# What the task requires
Every line that holds the word "which" needs to be copied from the data below.

[Saved data entries]
/-- A store to FE_PORTMODE holds the modes of the present quads and sets MODE_ERR of a pair with only one quad in MODE
4. A store to FE_CTL enables a quad only if the three bases have been written or it was enabled, and closes every
connection of a quad it disables. Writing SAK or SALT of a secure association clears VALID. A link change sets the
port's nibble of FE_LINK (up and speed, or 0) and leaves every connection. On an enabled quad, a frame with a bad FCS, a
length outside 64 to 9,216, two tags, PAUSE or a foreign unicast address is counted in FE_FRAME_DROP and changes nothing
else; a priority flow control frame stops the priorities that it names and PFC_EN enables for its times; an unprotected
frame for firmware on a port with an interface that requires MACsec, or for such an interface, is counted in
FE_MACSEC_DROP; a frame for firmware goes to the oldest RAW_RX of its port, which completes DONE with the length in AUX
(its item's promise not having expired), or is counted in FE_IP_DROP. -/
def Obligations.FrontEndRegistersAndFrames : Prop :=
  (∀ (v : Nat) (s : State), ∃ s', exec (.fePortmodeWrite v) s = .next s' ∧
    s'.rd F.FE_PORTMODE_MODE = v % 2 ^ (4 * s.fuse.variant.quads) ∧ s'.rd F.FE_PORTMODE_MEDIA = (v >>> 16) % 16 ∧
    ∀ p, p < 2 → s'.pairBad p = true → (s'.rd F.FE_STATUS_MODE_ERR).testBit p = true) ∧
  (∀ (v : Nat) (s : State), ∃ s', exec (.feCtlWrite v) s = .next s' ∧ s'.flag F.FE_CTL_ACCEPT_EN = v.testBit 4 ∧
    (∀ q, q < 4 → (s'.rd F.FE_CTL_QUAD_EN).testBit q = (v.testBit q && decide (q < s.fuse.variant.quads) &&
      ((s.rd F.FE_CTL_QUAD_EN).testBit q ||
        decide (F.FE_CTX_BASE_ADDR.off ∈ s.locked ∧ F.FE_CIDX_BASE_ADDR.off ∈ s.locked ∧ F.FE_IFW_BASE_ADDR.off ∈ s.locked)))) ∧
    ∀ c x, s.conn c = some x → x.quad < 4 → (s.rd F.FE_CTL_QUAD_EN).testBit x.quad = true → v.testBit x.quad = false →
      x.st ≠ .closing → ∃ x', s'.conn c = some x' ∧ x'.st = .closing ∧ x'.wins = []) ∧
  (∀ (e w v : Nat) (s : State), e < 1024 → w ∈ [5, 6, 8, 9, 10, 11] →
    ∃ s', exec (.feMsaKeyWrite e w v) s = .next s' ∧ s'.flag F.FE_MSA_VALID e = false ∧
      (s'.regGet (0x2440000 + 0x80 * e + 8 * w)).toNat % 2 ^ 32 = v % 2 ^ 32 ∧
      (w ≠ 6 → (s'.regGet (0x2440000 + 0x80 * e + 8 * w)).toNat = v % 2 ^ 64)) ∧
  (∀ (port : Nat) (up : Bool) (s : State), port < 16 → (up = true → s.portSpeed port ≠ 0) →
    (s.rd F.FE_LINK_PORT >>> (4 * port)) % 16 ≠ (if up then 1 + 2 * s.portSpeed port else 0) →
    ∃ s', exec (.feLinkChange port up) s = .next s' ∧
      (s'.rd F.FE_LINK_PORT >>> (4 * port)) % 16 = (if up then 1 + 2 * s.portSpeed port else 0) ∧ s'.fe.conns = s.fe.conns) ∧
  (∀ (port : Nat) (f : RxFrame) (s : State), port < 16 → (s.rd F.FE_CTL_QUAD_EN).testBit (port / 4) = true → s.fe.paused = false →
    let broken := f.fcsOk = false ∨ f.len < 64 ∨ 9216 < f.len ∨ 2 ≤ f.tags ∨ f.pause = true
    let bad := broken ∨ (f.dst ≠ s.rd F.FE_MAC_ADDR port ∧ f.group = false)
    let needs : Nat → Prop := fun i => s.flag F.FE_IPIF_VALID i = true ∧ s.rd F.FE_IPIF_PORT i = port ∧ s.flag F.FE_IPIF_MACSEC_REQ i = true
    (∀ en times, ¬broken → f.pfc = some (en, times) → ∃ s', exec (.feFrameRx port f) s = .next s' ∧ s'.fe.conns = s.fe.conns ∧
      ∀ p, p < 8 → en.testBit p = true → (s.rd F.FE_MAC_PFC_EN port).testBit p = true →
        SMap.find s'.fe.pfcUntil (8 * port + p) = some (s.now + s.pauseNs port (times[p]?.getD 0))) ∧
    (f.pfc = none ∨ broken → bad → exec (.feFrameRx port f) s = .next (s.ctr F.FE_FRAME_DROP_CTR (port / 4))) ∧
    (∀ i, ¬bad → f.pfc = none → f.sec = none → i < 64 → needs i →
      (f.kind = .firmware ∨ ∃ v6 dst proto dport frag opts ext badSum urg, f.kind = .ip v6 dst proto dport frag opts ext badSum urg ∧
        s.ipifOf port f v6 dst = some i) →
      exec (.feFrameRx port f) s = .next (s.ctr F.FE_MACSEC_DROP_CTR (port / 4))) ∧
    (¬bad → f.pfc = none → f.sec = none → f.kind = .eapol ∨ (f.kind = .firmware ∧ ∀ i, i < 64 → ¬needs i) →
      ((∀ r ∈ s.fe.raw, r.port ≠ port) → exec (.feFrameRx port f) s = .next (s.ctr F.FE_IP_DROP_CTR (port / 4))) ∧
      (∀ r rest, s.fe.raw = r :: rest → r.port = port → s.InTime r.job → s.current (r.job.fld 8 8) = true →
        s.badIn (hAddr (r.job.fld 8 8) (r.job.fld 16 4)) f.data.length = false → r.job.fld 16 4 + f.data.length ≤ hLen (r.job.fld 8 8) →
        f.data.length < 2 ^ 32 →
        ∃ s', exec (.feFrameRx port f) s = .next s' ∧ s'.fe.raw = rest ∧
          s'.bytes (hAddr (r.job.fld 8 8) (r.job.fld 16 4)) f.data.length = f.data ∧
          { gid := r.job.gid, status := 0, unit := r.inst, ticket := r.job.ticket, aux := f.data.length, result := port } ∈ s'.comps)))

/-- A SYN to a listener while ACCEPT_EN is set and the bucket has room takes the lowest FREE index, raises its GEN and
leaves the connection in SYN_RCVD with an MSS that the interface's MTU and the SYN allow; one without a listener opens
nothing. On a connection whose context is on chip, whose quad is enabled and of which no segment waits: the ACK of the
SYN-ACK moves SYN_RCVD to AWAIT_IC; a good ICReq moves AWAIT_IC to AWAIT_CONNECT with the digests both sides allow,
another PDU there closes the connection; a Fabrics Connect with good digests moves AWAIT_CONNECT to AWAIT_BIND and puts
an item without a deadline on CONNECT_Q; H2CTermReq and RST close it. Three unanswered SYN-ACKs, or CLOSING_DONE, remove
it; IC_MS passing in AWAIT_IC, or a retransmission timer that is due beyond RETRIES, closes it. A context fetch brings
the context on chip and processes the acknowledgements that wait for it. -/
def Obligations.ConnectionsOpenAndClose : Prop :=
  (∀ (quad ipif lport : Nat) (y : SynSeg) (s : State), quad < s.fuse.variant.quads → ipif < 64 → (s.rd F.FE_CTL_QUAD_EN).testBit quad = true →
    s.fe.paused = false → (∀ p ∈ s.fe.conns, p.2.tuple ≠ y.tuple) →
    (s.listener ipif lport = false → ∃ s', exec (.synRx quad ipif lport y) s = .next s' ∧ s'.fe.conns = s.fe.conns) ∧
    (s.listener ipif lport = true → s.bucketFull y.tuple = false → s.flag F.FE_CTL_ACCEPT_EN = true → s.fe.conns.length < 1048576 →
      ∃ s' c x, exec (.synRx quad ipif lport y) s = .next s' ∧ c < 1048576 ∧ s.conn c = none ∧ (∀ d, d < c → s.conn d ≠ none) ∧
        s'.conn c = some x ∧ x.st = .synRcvd ∧ x.tuple = y.tuple ∧ x.quad = quad ∧
        x.mss = min (s.rd F.FE_IPIF_MTU ipif - (if s.flag F.FE_IPIF_IPV6 ipif then 60 else 40)) (if y.opts.mss = 0 then 536 else y.opts.mss) ∧ x.gen = (SMap.findD s.fe.gens c 0 + 1) % 256)) ∧
  (∀ (c bytes : Nat) (x : Conn) (s : State), s.Hears c x →
    (x.st = .synRcvd → ∃ s' x', exec (.synackAckRx c bytes) s = .next s' ∧ s'.conn c = some x' ∧ x'.st = .awaitIc) ∧
    (∀ type pfv hpda hd dd, x.st = .awaitIc →
      (type = 0 ∧ pfv = 0 ∧ hpda ≤ 31 → ∃ s' x', exec (.icreqRx c bytes type pfv hpda hd dd) s = .next s' ∧ s'.conn c = some x' ∧
        x'.st = .awaitConnect ∧ x'.hdgst = (hd && s.flag F.FE_NVME_HDGST_ALLOW) ∧ x'.ddgst = (dd && s.flag F.FE_NVME_DDGST_ALLOW)) ∧
      (¬(type = 0 ∧ pfv = 0 ∧ hpda ≤ 31) → ∃ s' x', exec (.icreqRx c bytes type pfv hpda hd dd) s = .next s' ∧ s'.conn c = some x' ∧
        x'.st = .closing)) ∧
    (∀ plen sqe data hd dd, x.st = .awaitConnect → plen ≤ 16456 → isConnect sqe = true →
      (x.hdgst = true → hd = crc32c (x.capHead plen sqe data)) → (x.ddgst = true → data ≠ [] → dd = crc32c data) →
      (firstFit ((64 + data.length + 63) / 64) 0 s.bufs).isSome = true →
      0 < s.poolFree → (s.queue (s.rd F.FE_NVME_CONNECT_Q)).accepts = true →
      ∃ s' x' k it, exec (.connectCapsuleRx c bytes plen sqe data hd dd) s = .next s' ∧ s'.conn c = some x' ∧ x'.st = .awaitBind ∧
        (s'.queue (s.rd F.FE_NVME_CONNECT_Q)).items = (s.queue (s.rd F.FE_NVME_CONNECT_Q)).items ++ [k] ∧
        SMap.find s'.items k = some it ∧ it.hasDl = false ∧ it.source = 1) ∧
    (∀ len, x.st ≠ .awaitIc → x.st ≠ .synRcvd → len ≤ 152 → ∃ s' x', exec (.h2ctermreqRx c bytes len) s = .next s' ∧
      s'.conn c = some x' ∧ x'.st = .closing) ∧
    (∃ s' x', exec (.rstRx c bytes) s = .next s' ∧ s'.conn c = some x' ∧ x'.st = .closing)) ∧
  (∀ (c : Nat) (x : Conn) (s : State), s.conn c = some x → (x.cached = true ∨ s.segHeld c = false) →
    (x.st = .synRcvd → 3 ≤ x.tries → ∃ s', exec (.synackRetryTimeout c) s = .next s' ∧ s'.conn c = none) ∧
    (x.st = .synRcvd → x.tries < 3 → ∃ s' x', exec (.synackRetryTimeout c) s = .next s' ∧ s'.conn c = some x' ∧
      x'.st = .synRcvd ∧ x'.tries = x.tries + 1) ∧
    (x.st = .awaitIc → x.since + 1000000 * s.rd F.FE_TIMERS_IC_MS ≤ s.now → ∃ s' x', exec (.icTimeout c) s = .next s' ∧
      s'.conn c = some x' ∧ x'.st = .closing) ∧
    (x.st = .closing → ∃ s', exec (.closingDone c) s = .next s' ∧ s'.conn c = none ∧ ∀ d, d ≠ c → s'.conn d = s.conn d) ∧
    (∀ at₀, x.st ≠ .closing → x.tcp.timerAt = some at₀ → at₀ + 1000 * x.tcp.rto ≤ s.now →
      (x.retries < s.rd F.FE_TCP_RETRIES → ∃ s' x', exec (.tcpRtoExpiry c) s = .next s' ∧ s'.conn c = some x' ∧
        x'.st = x.st ∧ x'.retries = x.retries + 1) ∧
      (s.rd F.FE_TCP_RETRIES ≤ x.retries → ∃ s' x', exec (.tcpRtoExpiry c) s = .next s' ∧ s'.conn c = some x' ∧ x'.st = .closing)) ∧
    (x.st = .closing → ∀ at₀, x.tcp.timerAt = some at₀ → at₀ + 1000 * x.tcp.rto ≤ s.now → s.rd F.FE_TCP_RETRIES ≤ x.retries →
      ∃ s', exec (.tcpRtoExpiry c) s = .next s' ∧ s'.conn c = none)) ∧
  (∀ (c : Nat) (x : Conn) (s : State), s.conn c = some x →
    (s.fetching.contains c = true → s.cachedCount < 4096 → (∀ n ∈ s.fe.miss, n.conn = c → ∃ a, n.seg = .ack a) →
      ∃ s' x', exec (.ctxFetchComplete c) s = .next s' ∧ s'.conn c = some x' ∧ x'.cached = true ∧ ∀ n ∈ s'.fe.miss, n.conn ≠ c))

# Answer box
FE_MACSEC_DROP; a frame for firmware goes to the oldest RAW_RX of its port, which completes DONE with the length in AUX
nothing. On a connection whose context is on chip, whose quad is enabled and of which no segment waits: the ACK of the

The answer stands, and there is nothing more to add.